RYAN BIXLER, Brett Stinson, Baorong Luo, Elliott Gall, Portland State University

     Abstract Number: 263
     Working Group: Indoor Aerosols

Abstract
Wildfires are increasing in frequency and intensity in the U.S., emitting substantial quantities of air pollution. During extreme wildfire smoke events, indoor environments are challenged by particulate and gas-phase air pollution orders of magnitude higher than non-wildfire smoke periods. Air cleaning is an essential tool to address indoor exposures to wildfire smoke, though better understanding of air cleaner performance under a persistent, elevated smoke challenge condition is needed. In this work, we describe a novel experimental device that enables control over the generation of wildfire smoke proxies suitable for laboratory environments.
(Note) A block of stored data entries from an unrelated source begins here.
/-- R84: every reserved OP raises ILLEGAL_OP and changes nothing else, whatever RSV and ARG; and the all-zero word, NOP,
is the only word that changes nothing but clearing ERR in every state. -/
def Obligations.ReservedOpcodesRaiseIllegalOp : Prop :=
  (∀ (op rsv : Byte) (arg : Half) (s : State),
      (0x03 ≤ op.toNat ∧ op.toNat ≤ 0x0F) ∨ (0x12 ≤ op.toNat ∧ op.toNat ≤ 0x1F)
        ∨ (0x23 ≤ op.toNat ∧ op.toNat ≤ 0x2F) ∨ (0x33 ≤ op.toNat ∧ op.toNat ≤ 0x3F)
        ∨ (0x43 ≤ op.toNat ∧ op.toNat ≤ 0x47) ∨ (0x4C ≤ op.toNat ∧ op.toNat ≤ 0x4F) ∨ 0x52 ≤ op.toNat →
      ∃ t, step (present (op ++ rsv ++ arg) s) = .next t ∧ EndsWith 3#4 s t)
    ∧ ∀ w : Word, (∀ s : State, ∃ t, step (present w s) = .next t ∧ EndsWith 0#4 s t) → w = 0x00000000#32

/-- R88: every word, in order: ILLEGAL_OP for a nonzero RSV or an OP of no row; else ILLEGAL_ARG for a word that no row
matches (a must-be-zero bit is 1) or whose request holds a reserved field value; else the request performs. -/
def Obligations.EveryWordIsDecodedInOrder : Prop :=
  ∀ (w : Word) (s : State),
    if w.extractLsb' 16 8 ≠ 0#8 ∨ ∀ o ∈ allOpcodes, (rowMatch o).extractLsb' 24 8 ≠ w.extractLsb' 24 8 then
      ∃ t, step (present w s) = .next t ∧ EndsWith 3#4 s t
    else if ∀ o ∈ allOpcodes, w &&& rowMask o ≠ rowMatch o then
      ∃ t, step (present w s) = .next t ∧ EndsWith 4#4 s t
    else ∃ i, decode w = .ok i ∧ step (present w s) = exec i s
      ∧ (wellFormed i = false → ∃ t, exec i s = .next t ∧ EndsWith 4#4 s t)

/-- A request that holds a reserved field value (SEL 0x4 to 0x7, REG 0xE and 0xF, PSEL 3) raises ILLEGAL_ARG and changes
nothing else (R85). -/
def Obligations.ReservedFieldValuesRaiseIllegalArg : Prop :=
  ∀ (i : Instr) (s : State), wellFormed i = false → ∃ t, exec i s = .next t ∧ EndsWith 4#4 s t

/-! ### The machine -/

/-- A STEP RUNS THE DECODED REQUEST (20_memory.md R63): the word at the port is taken, and the step is the meaning of the
well-formed request it decodes to, on the state with the word taken and nothing else changed. That the words the host
presents stand in `requests` is the model's form of the request port (log 1). -/
def Obligations.StepRunsTheDecodedRequest : Prop :=
  ∀ (w : Word) (rest : List Word) (i : Instr) (s : State), s.requests = w :: rest → decode w = .ok i →
    wellFormed i = true → step s = exec i { s with requests := rest }

/-- THE MODEL'S CHOICE (log 1): while the host presents no request, a step leaves the block as it is. The spec has no step
without a request. -/
def Obligations.IdleBlockKeepsItsState : Prop := ∀ s : State, s.requests = [] → step s = .next s

/-- A run of any list of words, from any state, never stops early, and is what the machine does in as many steps when the
host presents those words (R273); what it observes after each word is that word's response: RES0, RES1, and STATUS with its
reserved bits zero, of the state after that word (R80, R22). That the words stand at the port is the model's form of the
host (log 1). -/
def Obligations.RunsNeverStopAndAreSteps : Prop :=
  ∀ (ws : List Word) (s : State), ∃ observed t, runProgram ws s = .next (observed, t)
    ∧ observed.length = ws.length
    ∧ Host.Core.run Sys2Proof.core ws.length ({ s with requests := ws ++ s.requests } : State) = .next t
    ∧ ∀ k < ws.length, ∃ u : State,
      Host.Core.run Sys2Proof.core (k + 1) ({ s with requests := ws ++ s.requests } : State) = .next u
        ∧ observed[k]? = some (u.res0, u.res1, 0#9 ++ u.status.extractLsb' 0 7)

/-- No step of the block stops, and a word whose outcome is an error changed ERR and nothing else (R232). In the first
clause, that a step answers a next state where no request is presented is log 1's choice, and that no step is a fault or a
refusal is log 7's (DEDUCED). -/
def Obligations.ErrorsArePreciseAndNeverStopTheBlock : Prop :=
  (∀ s : State, ∃ t, step s = .next t)
    ∧ ∀ (w : Word) (s t : State), step (present w s) = .next t → t.status.extractLsb' 0 4 ≠ 0#4 →
      EndsWith (t.status.extractLsb' 0 4) s t

/-- R230: which outcome code a word can give, who gives it, and why; no code above 5. -/
def Obligations.ErrorCodesHaveTheirCauses : Prop :=
  ∀ (w : Word) (s t : State), step (present w s) = .next t →
    (t.status.extractLsb' 0 4).toNat ≤ 5
      ∧ (t.status.extractLsb' 0 4 = 1#4 → s.status.getLsbD 4 = true
        ∧ ∃ i, decode w = .ok i ∧ opcodeOfInstr i ∈ [Opcode.valCheck, .measT, .measH, .measId, .measTh])
      ∧ (t.status.extractLsb' 0 4 = 2#4 → (activeProfile s).sleepCap = false
        ∧ (decode w = .ok (.encChk 0x0#4) ∨ decode w = .ok (.encChk 0x1#4)))
      ∧ (t.status.extractLsb' 0 4 = 3#4 → decode w = .error .illegalOp)
      ∧ (t.status.extractLsb' 0 4 = 4#4 →
        decode w = .error .illegalArg ∨ ∃ i, decode w = .ok i ∧ wellFormed i = false)
      ∧ (t.status.extractLsb' 0 4 = 5#4 → s.status.getLsbD 4 = false
        ∧ ∃ i, decode w = .ok i
          ∧ (opcodeOfInstr i ∈ [Opcode.measT, .measH, .measId] ∧ s.vgroups.toNat < 1
            ∨ opcodeOfInstr i = .measTh ∧ s.vgroups.toNat < 2))

/-- R24: CHKERR is 0 at reset; only a VAL_BYTE past a group's two data bytes with a mismatch sets it; only VAL_START and
RST clear it. -/
def Obligations.ChkerrIsSticky : Prop :=
  (∀ p : Config.Params, (State.resetWith p).status.getLsbD 4 = false)
    ∧ (∀ (w : Word) (s t : State), step (present w s) = .next t → s.status.getLsbD 4 = false →
      t.status.getLsbD 4 = true → ∃ b, decode w = .ok (.valByte b) ∧ b ≠ s.vcrc
        ∧ s.status.extractLsb' 5 2 ≠ 0#2 ∧ s.status.extractLsb' 5 2 ≠ 1#2)
    ∧ ∀ (w : Word) (s t : State), step (present w s) = .next t → s.status.getLsbD 4 = true →
      (t.status.getLsbD 4 = false ↔ decode w = .ok .valStart ∨ decode w = .ok .rst)

/-- Which requests write each register (R20, the column `access` of R38, and R28, R32 for VHOLD and RES0), and that none writes
the parameters (R69), the model's own field (log 2). The last clause is the model's choice: the host's remaining requests are
the model's own field too (log 1), and that no request writes them is DEDUCED; for RST, log 10 says both of these. -/
def Obligations.RegistersAreWrittenOnlyByTheirRequests : Prop :=
  ∀ (i : Instr) (s t : State), exec i s = .next t →
    (t.crc ≠ s.crc → opcodeOfInstr i ∈ [Opcode.rst, .crcInit, .crcByte])
      ∧ (t.vcrc ≠ s.vcrc → opcodeOfInstr i ∈ [Opcode.rst, .valStart, .valByte])
      ∧ (t.vgroups ≠ s.vgroups → opcodeOfInstr i ∈ [Opcode.rst, .valStart, .valByte])
      ∧ (t.failgrp ≠ s.failgrp → opcodeOfInstr i ∈ [Opcode.rst, .valStart, .valByte])
      ∧ (t.vhold ≠ s.vhold → opcodeOfInstr i ∈ [Opcode.rst, .valByte])
      ∧ (t.w0 ≠ s.w0 → opcodeOfInstr i ∈ [Opcode.rst, .valByte])
      ∧ (t.w1 ≠ s.w1 → opcodeOfInstr i ∈ [Opcode.rst, .valByte])
      ∧ (t.profSel ≠ s.profSel → opcodeOfInstr i ∈ [Opcode.rst, .profSet])
      ∧ (t.res1 ≠ s.res1 → opcodeOfInstr i ∈ [Opcode.rst, .measTh])
      ∧ (t.res0 ≠ s.res0 → opcodeOfInstr i ∉ [Opcode.nop, .crcInit, .valStart, .valByte, .profSet])
      ∧ (t.status.extractLsb' 5 2 ≠ s.status.extractLsb' 5 2 →
        opcodeOfInstr i ∈ [Opcode.rst, .valStart, .valByte])
      ∧ t.params = s.params ∧ t.requests = s.requests

/-- No step changes the build-time parameters, and the profile views change only when PROF_SEL does (20_memory.md R69,
10_state.md R36). The parameters are the model's own field (log 2); that a step without a request changes nothing is log 1's
choice, and that RST keeps the parameters is DEDUCED (log 10). -/
def Obligations.BuildTimeConstantsNeverChange : Prop :=
  ∀ s t : State, step s = .next t →
    t.params = s.params ∧ (t.profSel = s.profSel → activeProfile t = activeProfile s)

/-- The invariant holds right after reset, whatever the parameters. -/
def Obligations.ResetStateIsOk : Prop := (∀ p : Config.Params, StateOk (State.resetWith p)) ∧ StateOk State.reset

/-- AN INVARIANT THAT EVERY STEP KEEPS, whatever word is presented: STATUS legal, FAILGRP and VCRC what the stream says,
PROF_SEL never 3, RES1 within the humidity's range. That a step without a request keeps it rests on log 1's choice. -/
def Obligations.EveryStepKeepsStateOk : Prop := ∀ s t : State, StateOk s → step s = .next t → StateOk t

/-! ### The host's side (70_reset_and_hazards.md) -/

/-- On a profile without the sleep capability the operations sleep() and wakeup() end with UNSUPPORTED: nothing is sent,
no outcome is drawn, and the sensor's power state, with what a settle wait would make of it, is as it was (R270; the environment is the model's form of the host's
side, log 8). -/
def Obligations.SleepWithoutCapabilitySendsNothing : Prop :=
  ∀ env : Env, (activeProfile env.block).sleepCap = false → ∀ op ∈ [HostOp.sleep, HostOp.wakeup],
    (runOp op env).1 = .blockError 2#4 ∧ (runOp op env).2.written = env.written
      ∧ (runOp op env).2.draws = env.draws ∧ (runOp op env).2.power = env.power
      ∧ (runOp op env).2.powerSettled = env.powerSettled

/-- sleep() and wakeup() that end Ok leave the sensor Sleeping and Idle, with no settle wait owed (R264, R270), when the settle
wait has elapsed before they start: sleep() on an Idle sensor that has the capability, wakeup() on any. Where the write is
answered without an error and the active profile has the capability they do end Ok, and what was written is the Command's
opcode at the host's address (R115). The environment is the model's form of the host's side (log 8). THE MODEL'S CHOICES
(log 11): that this holds with a measurement wait still owed too, where the spec leaves a command's outcome open, and of a
WakeUp right after a Sleep, where the source gives no wait (DESIGN CHOICE both); and that an Idle sensor stays Idle on a
WakeUp (DEDUCED from R270). -/
def Obligations.SleepAndWakeUpMoveTheSensor : Prop :=
  ∀ env : Env, env.settleOwed = 0 →
    ((runOp .wakeup env).1 = .ok → (runOp .wakeup env).2.power = .idle ∧ (runOp .wakeup env).2.settleOwed = 0)
      ∧ (env.power = .idle → env.sensorCanSleep = true → (runOp .sleep env).1 = .ok →
        (runOp .sleep env).2.power = .sleeping ∧ (runOp .sleep env).2.settleOwed = 0)
      ∧ ∀ (d : Draw) (rest : List Draw), (activeProfile env.block).sleepCap = true → env.draws = d :: rest →
        d.busError = none →
          (runOp .wakeup env).1 = .ok ∧ (runOp .sleep env).1 = .ok
            ∧ (runOp .wakeup env).2.written = (env.devAddr, 0x35#8, 0x17#8) :: env.written
            ∧ (runOp .sleep env).2.written = (env.devAddr, 0xB0#8, 0x98#8) :: env.written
The device is a glass tube furnace with ring heater attached to a linear actuator; this device enables control over burn temperature, fuel feed rate, fuel type, and combustion gas type and flowrate. First, this device will be programmed and evaluated, aiming to create persistent conditions representative of an indoor space challenged by elevated smoke. Several common air cleaners will be evaluated with pull-down tests to determine particle clean air delivery rates (CADR) at regular intervals over a ~1-week period when challenged by high “fresh” smoke levels. Next, we will explore the impact of smoke age on air cleaner efficiency by comparing CADRs determined when an air cleaner is exposed to fresh smoke vs. smoke aged in the dark between 2-48 hours. Finally, we will explore the impact light and oxidant addition (ozone) on the evolution of fresh wildfire smoke in the chamber and its impact on air cleaner CADR. The data from this study will contribute to an improved understanding of how to generate repeatable proxies of wildfire smoke for controlled lab testing and how changes in smoke challenge may yield impacts on measurements of air cleaner performance.